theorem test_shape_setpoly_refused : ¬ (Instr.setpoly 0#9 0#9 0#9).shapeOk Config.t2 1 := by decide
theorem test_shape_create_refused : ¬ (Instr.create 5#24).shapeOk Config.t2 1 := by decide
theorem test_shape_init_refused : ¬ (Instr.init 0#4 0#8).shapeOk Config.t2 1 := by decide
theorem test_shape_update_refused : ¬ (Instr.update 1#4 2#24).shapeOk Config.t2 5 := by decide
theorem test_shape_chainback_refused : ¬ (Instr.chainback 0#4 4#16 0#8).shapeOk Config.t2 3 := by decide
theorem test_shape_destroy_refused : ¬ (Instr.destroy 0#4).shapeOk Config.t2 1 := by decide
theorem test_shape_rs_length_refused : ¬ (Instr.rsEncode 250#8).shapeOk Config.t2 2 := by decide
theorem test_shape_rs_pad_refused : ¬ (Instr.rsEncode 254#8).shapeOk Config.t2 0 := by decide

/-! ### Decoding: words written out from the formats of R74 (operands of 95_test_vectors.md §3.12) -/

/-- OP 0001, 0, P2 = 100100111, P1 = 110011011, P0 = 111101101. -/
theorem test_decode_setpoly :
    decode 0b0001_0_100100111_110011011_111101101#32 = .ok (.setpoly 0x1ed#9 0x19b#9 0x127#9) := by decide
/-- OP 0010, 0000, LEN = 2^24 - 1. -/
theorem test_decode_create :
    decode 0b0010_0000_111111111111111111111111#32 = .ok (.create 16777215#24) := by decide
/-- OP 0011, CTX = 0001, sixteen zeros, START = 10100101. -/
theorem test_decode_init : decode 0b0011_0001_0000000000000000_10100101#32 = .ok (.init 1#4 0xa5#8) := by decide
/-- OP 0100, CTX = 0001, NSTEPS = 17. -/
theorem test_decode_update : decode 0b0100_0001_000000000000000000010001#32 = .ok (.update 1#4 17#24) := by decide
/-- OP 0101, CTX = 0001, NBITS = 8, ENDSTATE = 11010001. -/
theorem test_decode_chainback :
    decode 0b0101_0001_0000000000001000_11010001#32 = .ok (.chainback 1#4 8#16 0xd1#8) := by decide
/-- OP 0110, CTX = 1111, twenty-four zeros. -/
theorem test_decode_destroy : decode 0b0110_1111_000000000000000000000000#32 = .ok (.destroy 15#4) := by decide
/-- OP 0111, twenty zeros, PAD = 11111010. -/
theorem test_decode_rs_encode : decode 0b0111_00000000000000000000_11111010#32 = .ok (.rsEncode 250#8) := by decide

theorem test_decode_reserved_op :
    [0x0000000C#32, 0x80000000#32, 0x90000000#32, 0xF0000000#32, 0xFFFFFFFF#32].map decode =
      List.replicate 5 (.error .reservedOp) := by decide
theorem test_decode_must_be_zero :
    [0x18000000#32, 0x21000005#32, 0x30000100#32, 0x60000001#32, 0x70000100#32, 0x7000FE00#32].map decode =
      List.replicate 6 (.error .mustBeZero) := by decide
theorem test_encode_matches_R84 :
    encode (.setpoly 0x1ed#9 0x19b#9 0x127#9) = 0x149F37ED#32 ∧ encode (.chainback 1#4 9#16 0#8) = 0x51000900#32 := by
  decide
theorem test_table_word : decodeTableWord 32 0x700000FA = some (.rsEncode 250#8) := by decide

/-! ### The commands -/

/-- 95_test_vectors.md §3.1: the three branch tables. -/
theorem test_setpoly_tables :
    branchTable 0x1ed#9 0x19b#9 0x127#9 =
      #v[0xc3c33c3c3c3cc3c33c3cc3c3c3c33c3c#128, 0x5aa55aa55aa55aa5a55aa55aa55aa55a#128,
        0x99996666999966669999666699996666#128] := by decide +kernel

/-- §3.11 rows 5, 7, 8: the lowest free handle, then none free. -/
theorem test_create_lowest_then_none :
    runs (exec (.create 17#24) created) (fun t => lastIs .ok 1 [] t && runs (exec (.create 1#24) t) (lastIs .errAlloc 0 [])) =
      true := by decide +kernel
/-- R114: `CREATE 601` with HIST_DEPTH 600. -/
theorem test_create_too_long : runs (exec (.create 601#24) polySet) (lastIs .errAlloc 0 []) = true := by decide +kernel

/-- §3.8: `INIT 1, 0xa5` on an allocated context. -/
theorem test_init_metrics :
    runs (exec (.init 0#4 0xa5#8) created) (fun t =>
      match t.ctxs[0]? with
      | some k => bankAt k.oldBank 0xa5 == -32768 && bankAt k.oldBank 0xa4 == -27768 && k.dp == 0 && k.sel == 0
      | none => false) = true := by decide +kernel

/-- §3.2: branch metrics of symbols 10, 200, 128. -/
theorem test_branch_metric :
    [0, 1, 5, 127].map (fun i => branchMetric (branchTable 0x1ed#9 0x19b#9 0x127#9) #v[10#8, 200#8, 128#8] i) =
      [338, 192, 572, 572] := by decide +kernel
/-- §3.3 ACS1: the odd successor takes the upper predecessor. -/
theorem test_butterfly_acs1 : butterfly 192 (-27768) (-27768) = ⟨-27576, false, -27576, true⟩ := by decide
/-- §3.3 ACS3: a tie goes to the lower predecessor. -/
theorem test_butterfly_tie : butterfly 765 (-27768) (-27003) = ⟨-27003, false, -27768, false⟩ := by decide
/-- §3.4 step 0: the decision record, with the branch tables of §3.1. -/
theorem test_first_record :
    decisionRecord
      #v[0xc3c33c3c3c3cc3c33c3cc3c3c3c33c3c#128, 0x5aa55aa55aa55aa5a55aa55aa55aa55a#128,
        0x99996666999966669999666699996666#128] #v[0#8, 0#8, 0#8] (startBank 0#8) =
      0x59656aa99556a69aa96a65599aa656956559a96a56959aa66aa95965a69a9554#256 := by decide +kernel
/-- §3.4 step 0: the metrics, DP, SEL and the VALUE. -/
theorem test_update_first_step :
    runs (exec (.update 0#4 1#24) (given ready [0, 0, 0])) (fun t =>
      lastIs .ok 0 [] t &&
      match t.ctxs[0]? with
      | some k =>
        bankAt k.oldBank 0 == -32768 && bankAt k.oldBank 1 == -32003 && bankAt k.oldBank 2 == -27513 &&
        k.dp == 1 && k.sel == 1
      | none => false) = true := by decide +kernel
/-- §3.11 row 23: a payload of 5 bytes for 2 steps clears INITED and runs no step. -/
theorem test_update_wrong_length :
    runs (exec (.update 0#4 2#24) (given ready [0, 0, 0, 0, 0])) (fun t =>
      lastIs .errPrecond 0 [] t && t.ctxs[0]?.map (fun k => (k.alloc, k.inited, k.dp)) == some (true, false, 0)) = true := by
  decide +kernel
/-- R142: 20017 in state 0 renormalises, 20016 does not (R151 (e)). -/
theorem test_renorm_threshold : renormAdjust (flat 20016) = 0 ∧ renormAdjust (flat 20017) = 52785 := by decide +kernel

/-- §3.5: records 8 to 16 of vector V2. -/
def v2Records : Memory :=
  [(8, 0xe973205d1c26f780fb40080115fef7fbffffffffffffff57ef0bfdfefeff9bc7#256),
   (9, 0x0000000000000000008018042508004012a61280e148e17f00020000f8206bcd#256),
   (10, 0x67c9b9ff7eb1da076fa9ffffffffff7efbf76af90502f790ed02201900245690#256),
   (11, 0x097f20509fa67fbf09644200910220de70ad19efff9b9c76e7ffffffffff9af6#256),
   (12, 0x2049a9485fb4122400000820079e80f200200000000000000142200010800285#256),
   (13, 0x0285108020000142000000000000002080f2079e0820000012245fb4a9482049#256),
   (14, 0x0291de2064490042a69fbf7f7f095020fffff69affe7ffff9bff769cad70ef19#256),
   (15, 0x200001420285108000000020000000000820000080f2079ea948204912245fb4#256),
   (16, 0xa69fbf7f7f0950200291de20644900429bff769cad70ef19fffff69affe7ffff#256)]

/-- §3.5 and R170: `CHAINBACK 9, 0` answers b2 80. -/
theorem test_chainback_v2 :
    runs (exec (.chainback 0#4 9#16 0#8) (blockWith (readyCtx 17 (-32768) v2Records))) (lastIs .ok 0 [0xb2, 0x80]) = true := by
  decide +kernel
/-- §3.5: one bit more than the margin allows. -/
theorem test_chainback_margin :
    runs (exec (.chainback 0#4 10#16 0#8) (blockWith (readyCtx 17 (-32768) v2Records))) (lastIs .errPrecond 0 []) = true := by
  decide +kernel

**YOUR INSTRUCTIONS**
All lines in the data that contain the word "kernel" should be copied.

**ANSWER FOR THIS EXERCISE**
        0x99996666999966669999666699996666#128] := by decide +kernel
      true := by decide +kernel
theorem test_create_too_long : runs (exec (.create 601#24) polySet) (lastIs .errAlloc 0 []) = true := by decide +kernel
      | none => false) = true := by decide +kernel
      [338, 192, 572, 572] := by decide +kernel
      0x59656aa99556a69aa96a65599aa656956559a96a56959aa66aa95965a69a9554#256 := by decide +kernel
      | none => false) = true := by decide +kernel
  decide +kernel
theorem test_renorm_threshold : renormAdjust (flat 20016) = 0 ∧ renormAdjust (flat 20017) = 52785 := by decide +kernel
  decide +kernel
  decide +kernel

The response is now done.